The answer must be every line of the records below that contains the word "some", copied out.
* * *
-- ==== Sys2Proof/Machine/Power.lean ====
section
/-! DEFINITION. Supplies, resets and the boot (18 18.5, 18.6, 20 20.2), IDLE and the DOZE timer, and the power commands (18 18.8). -/

namespace Sys2Proof.Machine

/-! ## Supplies and resets (R465, 20 R494, R495, R509) -/

/-- R465: the end of reset: BOOT_MODE and HOST_SEL are sampled, and ROM looks for an image. -/
def endOfReset (hostSel : Bool) (mode : BitVec 2) (d : Dev) : Dev :=
  Dev.bootLoad { d with hst := { d.hst with hspi := hostSel }, pwr := { d.pwr with bootMode := mode.toNat } }

/-- The Cleat holds the device in no way but RESET_N, and its supplies are up. -/
def Dev.supplied (d : Dev) : Bool := d.boot.st == .reset && !d.pwr.retry && !d.pwr.hot

/-- PGOOD_SAMPLE (20 R494): PGOOD at the end of the sequence. -/
def pgoodSample (ok hostSel : Bool) (mode : BitVec 2) (d : Dev) : Dev :=
  if !d.supplied then d
  else if !ok then { d with pwr := { d.pwr with seqEn := 0, retry := true } }
  else
    let d : Dev := { d with pwr := { d.pwr with seqEn := 15, rtcRun := d.pwr.rtcRun || d.pwr.cause == 0 } }
    if d.pwr.held then d else endOfReset hostSel mode d

/-- RESET_N_ASSERT (R465). -/
def resetAssert (d : Dev) : Dev :=
  let d := chipReset 1 d
  { d with pwr := { d.pwr with held := true } }

/-- RESET_N_RELEASE (R465). -/
def resetRelease (hostSel : Bool) (mode : BitVec 2) (d : Dev) : Dev :=
  if !d.pwr.held then d
  else
    let d : Dev := { d with pwr := { d.pwr with held := false } }
    if d.supplied && d.pwr.seqEn == 15 then endOfReset hostSel mode d else d

/-- SUPPLY_FAULT (20 R495): no enable is high while the Cleat alone runs. -/
def supplyFault (d : Dev) : Dev :=
  if d.pwr.seqEn = 0 then d
  else
    let d := chipReset 1 d
    { d with pwr := { d.pwr with seqEn := 0, retry := true } }

/-- THERMAL_SHUTDOWN (20 R509). -/
def thermalShutdown (d : Dev) : Dev :=
  let d := chipReset 1 d
  { d with pwr := { d.pwr with seqEn := 0, hot := true } }

/-- R465: firmware runs: the watchdog and PCI Express can ask for a warm reset. -/
def Dev.cpRuns (d : Dev) : Bool :=
  (d.boot.st == .init || d.boot.st == .ready) && d.pwr.st != .doze && d.pwr.st != .hibernate

/-- FUNCTION_LEVEL_RESET (14 R357): PCI Express clears the function's own enables. -/
def functionReset (d : Dev) : Dev :=
  if d.hst.hspi then d
  else
    let d := warmReset 6 d
    { d with hst := { d.hst with busMaster := false, msiEn := false } }

/-- 14 R365: a write of HOST_RESET; from the start of DOZE entry on the Cleat latches it (R456). -/
def hostReset (v : W32) (d : Dev) : Dev :=
  if d.asleep then
    let d := d.rtcTick
    hostDozeWrite 3 v d.pwr.rtc d
  else if d.boot.st == .reset || v.toNat / 65536 != 0x5EED then d
  else if v.getLsbD 1 then chipReset 2 d
  else if v.getLsbD 0 then warmReset 4 d
  else d

/-! ## The boot (R468 to R471) -/

/-- R470, 19 Table 19.4: the identity fields of an image in mailbox SRAM. -/
def imageId (m : List Host.Cell) : Nat × Nat × Nat × Nat × Bool :=
  let b := Memory.read m 0 24
  (u8 b 8, u8 b 9, u32 b 12, u16 b 16, u16 b 6 % 2 == 1)

/-- 19 Table 19.5: the identity fields of a slot's image. -/
def FwSlot.id (x : FwSlot) : Nat × Nat × Nat × Nat × Bool := (x.major, x.minor, x.build, x.secver, x.binding)

/-- R468: the image runs; firmware initialises every SRAM. -/
def Dev.runImage (d : Dev) (slot : Nat) (fw : Nat × Nat × Nat × Nat × Bool) (host : Bool) : Dev :=
  Dev.setBoot { d with boot := { d.boot with slot := slot, fw := fw, hostImg := host, secure := Config.secureEn, tryList := [] }, mboxClear := true } .init

/-- BOOT_IMAGE_CHECKED (R471): the image passes and runs, or ROM goes on to the next slot. -/
def imageChecked (ok : Bool) (d : Dev) : Dev :=
  match d.boot.st, d.boot.tryList with
  | .loading, k :: rest =>
    if ok then d.runImage k (d.store.slot k).id false
    else if rest.isEmpty then Dev.setBoot { d with boot := { d.boot with tryList := [] } } .failed
    else { d with boot := { d.boot with tryList := rest } }
  | _, _ => d

/-- HOST_LOAD_GO (R470): the load word is written; at any other time it is a plain write of mailbox SRAM. -/
def hostLoadGo (v : W32) (ok : Bool) (d : Dev) (m : List Host.Cell) : Dev × List Host.Cell :=
  if d.asleep then (d, m)
  else if d.boot.st == .loading && d.bootMode == 2 && v == 0x6C6F6164 then
    (if ok then d.runImage 255 (imageId m) true else d, Memory.write m 0xEFFFC (zb 4))
  else (d, if d.boot.st == .reset then m else Memory.write m 0xEFFFC (le 4 v.toNat))

/-- 17 R445: without a birth record an island whose clock is planned runs at its floor. -/
def floorIsland (j : Nat) (d : Dev) : Dev := if islPlanned j then d.setIsl j { d.isl j with mhz := islFloor j, trim := 0, floorLost := false } else d

/-- 17 R447: the planned clocks are applied before any island runs. -/
def bootClocks (d : Dev) : Dev :=
  let noBirth := !d.store.cal || !Config.birthOk
  let d : Dev := { d with hlt := { d.hlt with noBirth := noBirth } }
  let d := if noBirth then forRun floorIsland (rangeFrom 0 87) d else d
  forRun (fun p (d : Dev) => if (d.isl p).mhz = 0 then d else d.setLane p { d.lane p with clock := d.islMhz p }) (rangeFrom 0 68) d

/-- 12 R315: firmware hands SB0 to SB14 to LAW. -/
def bootBank (k : Nat) (d : Dev) : Dev := d.setBank k { d.bank k with owner := .law }
/-- 05 Table 5.16: firmware sets RUN_EN of a law engine. -/
def bootEngine (e : Nat) (d : Dev) : Dev := d.setEng e { d.eng e with runEn := true }

/-- BOOT_READY (R468): firmware has completed INIT; `failed` are the channels whose self-test failed. -/
def bootReady (failed : List Nat) (d : Dev) : Dev :=
  if d.boot.st != .init then d
  else
    let fw := d.boot.fw
    let d := bootClocks d.storeBoot
    let d := forRun bootEngine (rangeFrom 0 8) (forRun bootBank (rangeFrom 0 15) d)
    let d : Dev := { d with
      hst := { d.hst with acp := 0x0104 }
      tim := { d.tim with ppsGate := true }
      boot := { d.boot with minSec := if fw.2.2.2.2 then max d.boot.minSec fw.2.2.2.1 else d.boot.minSec }
      pwr := { d.pwr with hostRec := d.pwr.wrec.bytes, upAt := d.tim.now } }
    let d := (failed.mergeSort (fun a b => decide (a ≤ b))).foldl (fun d c => d.retire c 2) d
    let d := d.setBoot .ready
    let d := d.raise 0x8100 0 (le 1 d.boot.slot ++ le 1 d.pwr.cause ++ zb 6)
    d.storeReady

/-! ## IDLE and the DOZE timer (R452, R454) -/

/-- IDLE_ENTRY (R452). -/
def idleEntry (d : Dev) : Dev :=
  if d.boot.st == .ready && d.pwr.st == .active && d.pwr.idleEn && d.audioStopped && !d.opBusy then
    Dev.setPower { d with pwr := { d.pwr with idleAt := d.tim.now, timerOut := false } } .idle
  else d

/-- DOZE_TIMER (R454): the timer has expired; a mask that is not 0 is reported once, and entry waits until it reads 0. -/
def dozeTimer (d : Dev) : Dev :=
  if d.pwr.st != .idle || !d.pwr.dozeEn then d
  else
    let b := d.pwrBlock none false
    if b = 0 then d.beginEntry false
    else if d.pwr.timerOut then d
    else Dev.raise { d with pwr := { d.pwr with timerOut := true } } 0x9002 0 (le 4 b ++ le 1 0 ++ zb 3)

/-! ## Commands (R474) -/

/-- Table 18.15: DOZE_LEFT_S. -/
def Dev.dozeLeft (d : Dev) : Nat :=
  if d.pwr.st == .idle && d.pwr.dozeEn && !d.pwr.timerOut then d.pwr.dozeS - (d.tim.now - d.pwr.idleAt) / (10 ^ 9 * 2 ^ 40) else 0

/-- 0x1000 PWR_CONFIG. -/
def cmdPwrConfig : Cmd := cmdL 0x1000 fun _ p d =>
  let fl := u8 p 0
  let bad := decide (15 < fl) || rsv p 1 1 || decide (u16 p 2 < 16) || decide (4000 < u16 p 2) || u32 p 4 == 0 || decide (3600000 < u32 p 4)
    || u32 p 8 == 0 || decide (86400 < u32 p 8) || rsv p 12 4
  checks [(p.length != 16, 0x101), (bad, 0x102)] d
    (ok { d with pwr := { d.pwr with
      idleEn := fl % 2 == 1, dozeEn := fl / 2 % 2 == 1, wakeNEn := fl / 4 % 2 == 1, hostWakeEn := fl / 8 == 1
      wakeFilt := u16 p 2, idleMs := u32 p 4, dozeS := u32 p 8 } })

/-- 0x1001 PWR_STATE_GET. -/
def cmdPwrStateGet : Cmd := cmdL 0x1001 fun _ p d =>
  if p.length ≠ 0 then no 0x101 d
  else
    let d := d.rtcTick
    okData (le 1 d.pwr.st.code ++ le 1 d.boot.slot ++ le 1 d.pwr.cause ++ zb 1 ++ le 4 (d.pwrBlock none false) ++ le 8 d.pwr.rtc
      ++ le 4 d.pwr.dozeCount.toNat ++ le 4 d.dozeLeft) d

/-- R454, R463: an entry command: its own tag and bits 6 and 7 are ignored. -/
def askEntry (hib : Bool) (tag : Nat) (d : Dev) : Rep :=
  let b := d.pwrBlock (some tag) hib % 64
  if b = 0 then okData (le 4 0) { d with pwr := { d.pwr with entryDue := some hib } } else noWith 0x103 (le 4 b) d

/-- 0x1002 PWR_DOZE. -/
def cmdPwrDoze : Cmd := cmdL 0x1002 fun c p d => if p.length ≠ 0 then no 0x101 d else askEntry false c.tag d

/-- 0x1003 PWR_HIBERNATE. -/
def cmdPwrHibernate : Cmd := cmdL 0x1003 fun c p d =>
  if p.length ≠ 4 then no 0x101 d else if u16 p 0 ≠ 0x5EED ∨ rsv p 2 2 then no 0x102 d else askEntry true c.tag d

/-- Table 18.15: one latch entry. -/
def Latch.bytes (l : Latch) : Bytes := le 8 l.count ++ le 1 l.source ++ le 1 l.detail ++ zb 2 ++ le 4 l.value

/-- 0x1004 PWR_WAKE_REC_GET. -/
def cmdPwrWakeRecGet : Cmd := cmdL 0x1004 fun _ p d =>
  checks [(p.length != 0, 0x101)] d (okData (d.pwr.wrec.bytes ++ (d.pwr.latch.flatMap Latch.bytes ++ zb 256).take 256) d)

/-! ## Meanings -/

/-- POWER_ON. -/
def execPowerOn (s : State) : Host.Outcome State Fault Refusal := run true powerOnReset s
/-- VDD_AON_FALL: a power-on reset (20 R495). -/
def execVddAonFall (s : State) : Host.Outcome State Fault Refusal := run true powerOnReset s
/-- RESET_N_ASSERT. -/
def execResetNAssert (s : State) : Host.Outcome State Fault Refusal := run true resetAssert s
/-- RESET_N_RELEASE. -/
def execResetNRelease (hostSel : Bool) (bootMode : BitVec 2) (s : State) : Host.Outcome State Fault Refusal :=
  run true (resetRelease hostSel bootMode) s
/-- FUNCTION_LEVEL_RESET. -/
def execFunctionLevelReset (s : State) : Host.Outcome State Fault Refusal := run true functionReset s
/-- PGOOD_SAMPLE. -/
def execPgoodSample (good hostSel : Bool) (bootMode : BitVec 2) (s : State) : Host.Outcome State Fault Refusal :=
  run true (pgoodSample good hostSel bootMode) s
/-- SUPPLY_FAULT. -/
def execSupplyFault (s : State) : Host.Outcome State Fault Refusal := run true supplyFault s
/-- THERMAL_SHUTDOWN. -/
def execThermalShutdown (s : State) : Host.Outcome State Fault Refusal := run true thermalShutdown s
/-- SEQUENCE_RETRY (20 R494). -/
def execSequenceRetry (s : State) : Host.Outcome State Fault Refusal := run true (fun d => { d with pwr := { d.pwr with retry := false } }) s
/-- THERMAL_RECOVERY (20 R509). -/
def execThermalRecovery (s : State) : Host.Outcome State Fault Refusal := run true (fun d => { d with pwr := { d.pwr with hot := false } }) s
/-- WATCHDOG_EXPIRY (R465). -/
def execWatchdogExpiry (s : State) : Host.Outcome State Fault Refusal := run true (fun d => if d.cpRuns then warmReset 7 d else d) s
/-- HOST_RESET_CHIP. -/
def execHostResetChip (v : W32) (s : State) : Host.Outcome State Fault Refusal := run true (hostReset v) s
/-- HOST_RESET_WARM. -/
def execHostResetWarm (v : W32) (s : State) : Host.Outcome State Fault Refusal := run true (hostReset v) s
/-- BOOT_IMAGE_CHECKED. -/
def execBootImageChecked (good : Bool) (s : State) : Host.Outcome State Fault Refusal := run true (imageChecked good) s
/-- HOST_LOAD_GO. -/
def execHostLoadGo (v : W32) (good : Bool) (s : State) : Host.Outcome State Fault Refusal := runM true (hostLoadGo v good) s
/-- BOOT_READY. -/
def execBootReady (failed : List Nat) (s : State) : Host.Outcome State Fault Refusal :=
  run (failed.all (fun c => decide (c < 1176))) (bootReady failed) s
/-- IDLE_ENTRY. -/
def execIdleEntry (s : State) : Host.Outcome State Fault Refusal := run true idleEntry s
/-- DOZE_TIMER. -/
def execDozeTimer (s : State) : Host.Outcome State Fault Refusal := run true dozeTimer s
/-- PWR_DOZE: with NOREPLY entry begins at once. -/
def execPwrDoze (r : AcpReq) (s : State) : Host.Outcome State Fault Refusal := run true (fun d => (acpTake cmdPwrDoze r d).dueEntry) s
/-- PWR_HIBERNATE: as PWR_DOZE. -/
def execPwrHibernate (r : AcpReq) (s : State) : Host.Outcome State Fault Refusal := run true (fun d => (acpTake cmdPwrHibernate r d).dueEntry) s
/-- PWR_CONFIG. -/
def execPwrConfig (r : AcpReq) (s : State) : Host.Outcome State Fault Refusal := run true (acpTake cmdPwrConfig r) s
/-- PWR_STATE_GET. -/
def execPwrStateGet (r : AcpReq) (s : State) : Host.Outcome State Fault Refusal := run true (acpTake cmdPwrStateGet r) s
/-- PWR_WAKE_REC_GET. -/
def execPwrWakeRecGet (r : AcpReq) (s : State) : Host.Outcome State Fault Refusal := run true (acpTake cmdPwrWakeRecGet r) s

end Sys2Proof.Machine
end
* * *
[Output for this exercise]
  let b := d.pwrBlock (some tag) hib % 64
  if b = 0 then okData (le 4 0) { d with pwr := { d.pwr with entryDue := some hib } } else noWith 0x103 (le 4 b) d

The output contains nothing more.